The Demon of Empathy raised a hand, and the scenery around us blurred. I'd gotten better at understanding the strange place that lived in my dreams where the demon and I had our talks. One of its rules, apparently, was that the Demon of Empathy could shift the appearance of our surroundings at a whim. We appeared on top of a clock tower, watching my past self moongaze, lying down next to a girl with dark brown hair that flowed in the wind.
"Other people have confided in you," the Demon of Empathy said. "Does it hurt you when they speak of the dark thoughts that hound them?"
I hesitated. "It... doesn't," I finally said.
"How would you describe how it makes you feel, then?"
I bit my lip. For some reason, it had simply... never occurred to me to even ask that question. "When Lucet told me about what... what her 'boyfriend' was doing to her..." I struggled to find the words. "It felt right.

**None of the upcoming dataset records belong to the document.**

-- ==== Sys2Proof/Certificates/Slice0/Obligations.lean ====
section
/-! DEFINITION. The statements. Each docstring names the chapter or rule of spec/ it rests on; `s.running` says that
firmware runs. `exec c s = .next t` says that the command completes, in t. -/

open Sys2Proof Sys2Proof.Machine

/-- Commands 1 to 4 of the bus loop. With firmware running and a session that exists: command 1 in OFF, with a V_bus
to judge by, takes the loop to SOFT where V_bus is at or above [2000.2B] and a tray carries current, else to
CHARGE, its coefficients converted, V_ref, I_st, the trays, the phases and the links as they were. Command 2 in
OFF at or above [2000.2B] with a tray carrying current does the same, to SOFT; below [2000.2B] with both feeds
absent and the tray of [2000.29] IDLE it takes the loop to CHARGE and puts that tray into PRECHARGE, a phase of
it in FAULT or not (where one stands there, its contactors stay open: log entry 69, DESIGN CHOICE). Command 3
takes CHARGE, SOFT, RUN and HOLD to STOPPING, command 4 takes TRIPPED to OFF, and neither changes anything else.
In every other state, without a V_bus to judge by, or where a condition of command 2 does not hold, the command
is a violation of [2000.02] and nothing else. Which trays carry current is log entry 10 (DEDUCED).
(02_bus_voltage_loop.md: Loop states and starting, 02_bus_voltage_loop.md: Objects) -/
def Obligations.LoopCommands : Prop :=
  (∀ s ses v, s.running = true → ses < Config.sessions → s.loop.st = .off → vBusForCommand s = some v →
    ∃ t, exec (.loopStart ses) s = .next t ∧
      t.loop.st = (if s.cfgF 0x2000 0x2B ≤ v ∧ s.anyCarrying = true then .soft else .charge) ∧
      t.loop.coef = convertCoef s ∧ t.loop.vRef = s.loop.vRef ∧ t.loop.iSt = s.loop.iSt ∧ t.trays = s.trays ∧
      t.phases = s.phases ∧ t.links = s.links ∧ t.sess = s.sess ∧ t.od = s.od ∧ t.tx = s.tx ∧
      (s.clk.pendingStep = none → t.fm = s.fm ∧ t.clk = s.clk)) ∧
  (∀ s ses, s.running = true → ses < Config.sessions → s.loop.st = .off → vBusForCommand s = none →
    exec (.loopStart ses) s = .next (s.violate ses 0x2000 0x02)) ∧
  (∀ s ses, s.running = true → ses < Config.sessions → s.loop.st ≠ .off →
    exec (.loopStart ses) s = .next (s.violate ses 0x2000 0x02)) ∧
  (∀ s ses v, s.running = true → ses < Config.sessions → s.loop.st = .off → vBusForCommand s = some v →
    s.cfgF 0x2000 0x2B ≤ v → s.anyCarrying = true →
    ∃ t, exec (.loopBlackStart ses) s = .next t ∧ t.loop.st = .soft ∧ t.loop.coef = convertCoef s ∧
      t.loop.vRef = s.loop.vRef ∧ t.loop.iSt = s.loop.iSt ∧ t.trays = s.trays ∧ t.phases = s.phases ∧
      t.links = s.links ∧ t.sess = s.sess ∧ t.od = s.od ∧ t.tx = s.tx ∧
      (s.clk.pendingStep = none → t.fm = s.fm ∧ t.clk = s.clk)) ∧
  (∀ s ses v, s.running = true → ses < Config.sessions → s.loop.st = .off → vBusForCommand s = some v →
    v < s.cfgF 0x2000 0x2B → s.bothAbsent = true → s.cfgU 0x2000 0x29 < Config.trays →
    (s.tray (s.cfgU 0x2000 0x29)).st = .idle →
    ∃ t, exec (.loopBlackStart ses) s = .next t ∧ t.loop.st = .charge ∧ t.loop.coef = convertCoef s ∧
      (t.tray (s.cfgU 0x2000 0x29)).st = .precharge ∧ (t.tray (s.cfgU 0x2000 0x29)).blackStart = true ∧
      t.sess = s.sess ∧ t.od = s.od ∧ t.feed = s.feed) ∧
  (∀ s ses v, s.running = true → ses < Config.sessions → s.loop.st = .off → vBusForCommand s = some v →
    s.cfgF 0x2000 0x2B ≤ v → s.anyCarrying = false →
    exec (.loopBlackStart ses) s = .next (s.violate ses 0x2000 0x02)) ∧
  (∀ s ses v, s.running = true → ses < Config.sessions → s.loop.st = .off → vBusForCommand s = some v →
    v < s.cfgF 0x2000 0x2B → s.bothAbsent = false ∨ Config.trays ≤ s.cfgU 0x2000 0x29 ∨
      (s.tray (s.cfgU 0x2000 0x29)).st ≠ .idle →
    exec (.loopBlackStart ses) s = .next (s.violate ses 0x2000 0x02)) ∧
  (∀ s ses, s.running = true → ses < Config.sessions → s.loop.st = .off → vBusForCommand s = none →
    exec (.loopBlackStart ses) s = .next (s.violate ses 0x2000 0x02)) ∧
  (∀ s ses, s.running = true → ses < Config.sessions → s.loop.st ≠ .off →
    exec (.loopBlackStart ses) s = .next (s.violate ses 0x2000 0x02)) ∧
  (∀ s ses, s.running = true → ses < Config.sessions →
    s.loop.st = .charge ∨ s.loop.st = .soft ∨ s.loop.st = .run ∨ s.loop.st = .hold →
    exec (.loopStop ses) s = .next { s with loop := { s.loop with st := .stopping, entry := false } }) ∧
  (∀ s ses, s.running = true → ses < Config.sessions →
    s.loop.st = .off ∨ s.loop.st = .stopping ∨ s.loop.st = .tripped →
    exec (.loopStop ses) s = .next (s.violate ses 0x2000 0x02)) ∧
  (∀ s ses, s.running = true → ses < Config.sessions → s.loop.st = .tripped →
    exec (.loopReset ses) s = .next { s with loop := { s.loop with st := .off } }) ∧
  (∀ s ses, s.running = true → ses < Config.sessions → s.loop.st ≠ .tripped →
    exec (.loopReset ses) s = .next (s.violate ses 0x2000 0x02))

/-- Exclusion, hold, windows and clamp of the bus loop. A reading out for 16 counted periods with three readings is
excluded with 0103h and returns after 1,000 within; five periods in HOLD raise 0104h and trip the loop; a clamp
of more than 100 periods raises 0105h, V_bus out of the window or the far window for longer than its time in RUN
raises 0101h or 0102h; SOFT becomes RUN when V_ref reaches V_set, and STOPPING becomes OFF at zero current. The
next state is given whole, so nothing else changes, but for the end of a HOLD that trips, which also commands
the rectifiers to zero and is given field by field. (02_bus_voltage_loop.md: Supervision,
02_bus_voltage_loop.md: The measured bus voltage, 02_bus_voltage_loop.md: Loop states and starting) -/
def Obligations.LoopSupervision : Prop :=
  (∀ s t, s.running = true → t < Config.trays → 3 ≤ s.loop.nLeft → get false s.loop.readOk t = true →
    16 ≤ get 0 s.loop.outRun t → s.isExcluded t = false →
    exec (.trayReadingExcluded t) s = .next (State.raise { s with loop := { s.loop with
      excluded := s.loop.excluded.set t true, outRun := s.loop.outRun.set t 0, inRun := s.loop.inRun.set t 0
      nLeft := s.loop.nLeft - 1 } } 0x0103 t)) ∧
  (∀ s t, s.running = true → t < Config.trays → s.isExcluded t = true → 1000 ≤ get 0 s.loop.inRun t →
    exec (.trayReadingReadmitted t) s = .next { s with loop := { s.loop with
      excluded := s.loop.excluded.set t false, outRun := s.loop.outRun.set t 0 } }) ∧
  (∀ s, s.running = true → s.loop.st = .hold → 5 ≤ s.loop.holdCount →
    ∃ t, exec .loopHoldTimeout s = .next t ∧ t.loop.st = .tripped ∧ t.loop.iSt = 0 ∧ t.raised 0x0104 noInst ∧
      t.phases = s.phases ∧ t.trays = s.trays) ∧
  (∀ s, s.running = true → 100 < s.loop.clampRun → s.loop.up105 = false →
    exec .clampPersistent s = .next (State.raise { s with loop := { s.loop with up105 := true } } 0x0105 noInst)) ∧
  (∀ s, s.running = true → s.loop.st = .run → s.cfgU 0x2000 0x1D < s.loop.windowRun → s.loop.up101 = false →
    exec .windowTimeout s = .next (State.raise { s with loop := { s.loop with up101 := true } } 0x0101 noInst)) ∧
  (∀ s, s.running = true → s.loop.st = .run → s.cfgU 0x2000 0x1F < s.loop.farRun → s.loop.up102 = false →
    exec .farWindowTimeout s = .next (State.raise { s with loop := { s.loop with up102 := true } } 0x0102 noInst)) ∧
  (∀ s, s.running = true → s.loop.st = .soft → s.loop.entry = false → s.loop.vRef = vSet s →
    exec .softStartComplete s = .next { s with loop := { s.loop with st := .run, windowRun := 0, farRun := 0 } }) ∧
  (∀ s, s.running = true → s.loop.st = .stopping → s.loop.iSt = 0 →
    exec .stoppingComplete s = .next { s with loop := { s.loop with
      st := .off, iSt := 0, sat := 0, satFlags := 0, slopeUsed := 0 } })

/-- Changes of a phase's state at the instants the law names. Two half periods below the entry level take a phase of
RUN to DE; a phase in DRAWING at weight 0 goes to DE as drawn, or OFF when commanded out of service meanwhile; a
phase in RESTORING at weight 1 goes to RUN; a handoff at weight 0 ends in FAULT for an open phase and in a snub
for the others; an allowed drawing takes the next phase of the order to DRAWING; the lockout ends when its time
has come; a trim held at its limit for more than 1 ms raises 0202h, but for a phase frozen by a trip snub; a
phase whose current sensor is being identified completes neither a drawing nor a restore. The next state is
given whole. (03_phases_and_edges.md: Drawing and restoring paddles, 03_phases_and_edges.md: Snubbing,
03_phases_and_edges.md: Phase faults and handoff) -/
def Obligations.PhaseStates : Prop :=
  (∀ s t p, s.running = true → t < Config.trays → p < Config.phases → (s.ph t p).st = .run → 2 ≤ (s.ph t p).deCnt →
    exec (.deEntry t p) s = .next (s.updPh t p (s.enterDe t p false))) ∧
  (∀ s t p, s.running = true → t < Config.trays → p < Config.phases → (s.ph t p).st = .drawing → (s.ph t p).w ≤ 0 →
    s.underTest t p = false →
    exec (.phaseDrawingComplete t p) s = .next (s.updPh t p (fun x =>
      if x.oos then { x.go .off false with oos := false }
      else { s.enterDe t p true x with w := 0, drawn := true }))) ∧
  (∀ s t p, s.running = true → t < Config.trays → p < Config.phases → (s.ph t p).st = .restoring → 1 ≤ (s.ph t p).w →
    s.underTest t p = false →
    exec (.phaseRestoreComplete t p) s = .next (s.updPh t p (fun x => x.go .run false))) ∧
  (∀ s t p, s.running = true → t < Config.trays → p < Config.phases → (s.ph t p).st = .handoff → (s.ph t p).w ≤ 0 →
    exec (.phaseHandoffComplete t p) s = .next (s.updPh t p (fun x => match x.cause with
      | .opened => x.go .fault false
      | .sense => s.sees t p (x.snub .toFault)
      | .service => s.sees t p (x.snub .toOff)))) ∧
  (∀ s t p, s.running = true → t < Config.trays → drawAllowed s t = true → drawNext s t = some p →
    exec (.phaseDrawStart t) s = .next (s.updPh t p (fun x => { x.go .drawing true with w := 1, rate := -(1 / 8) }))) ∧
  (∀ s, s.running = true → s.edge.lockUntil ≠ 0 → s.edge.lockUntil ≤ s.now →
    exec .drawingLockoutExpiry s = .next { s with edge := { s.edge with lockUntil := 0 } }) ∧
  (∀ s t p a, s.running = true → t < Config.trays → p < Config.phases → (s.ph t p).trimSince = some a →
    a + ms < s.now → (s.ph t p).up202 = false → (s.ph t p).frozen = false →
    exec (.balanceTrimAtLimit t p) s =
      .next ((s.updPh t p (fun x => { x with up202 := true })).raise 0x0202 (phIdx t p)))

It felt like... like she was lancing a boil. Taking that toxicity out of her heart before its infection reached her marrow."
I was pretty sure that wasn't how infected wounds worked, but if the Demon of Empathy noticed, they didn't say a thing. Instead, they simply asked:
"Then if others giving voice to their inner demons doesn't hurt you, why do you think your inner demons would destroy them?"
From anyone else, I would have snapped at them and clammed up. But the Demon of Empathy knew how to sound genuinely curious instead of challenging, how to set up conversation after conversation so that it was okay for me to be wrong because that meant I could become right, and I whispered, "Because it's just me."
My therapist—and as twisted and darkly amusing as it was that a Demon of Empathy was the closest thing I had to a therapist, that was what they were—simply regarded me with a calm, open gaze, wordlessly asking if I wanted to continue.
"With Lucet, it was someone else hurting her. And we could both hate him for what he'd done. But with me..." I held up a shaking hand, trying to see it as it was now, not as it had been. "It's just me," I repeated. "I'm the only one responsible for what I've done to myself. The voices that whisper in my ear? They're all my voice. Nobody else's. Don't you get it? I am the monster. And if I tell Lucet... won't she hate the monster too?" My voice grew pleading, and the Demon of Empathy opened his arms, and rifts forgive me but I embraced the demon, breaking down in sobs.
"I, too, am a monster," the Demon of Empathy murmured. "I have committed atrocities that would make dark gods jealous, and over my many, many years, I have learned one thing."
The Demon of Empathy pulled back, and their gaze was fierce. "I am the monster, yes. But I am also a therapist, and a leader, and a friend. And if I can be all those at once, you can too."
And something in my mind snapped. I saw the Demon of Empathy for what they were—killer, savior, truth and lie, angel, demon, therapist, spy—and I saw myself in every facet of their being.
If I can be all those at once, you can too.
I sniffled and leaned back, the effort strange even after how much time I'd spent getting used to the dream-plane we met in. I felt its edges begin to fray as I started my return to consciousness.
"Same time tomorrow?" the Demon of Empathy asked.
I nodded mutely, too stunned to do anything else.
"I'll see you then," the demon said, just before the world dissolved.
I awoke in my bed, the echoes of tears clinging dry to my face.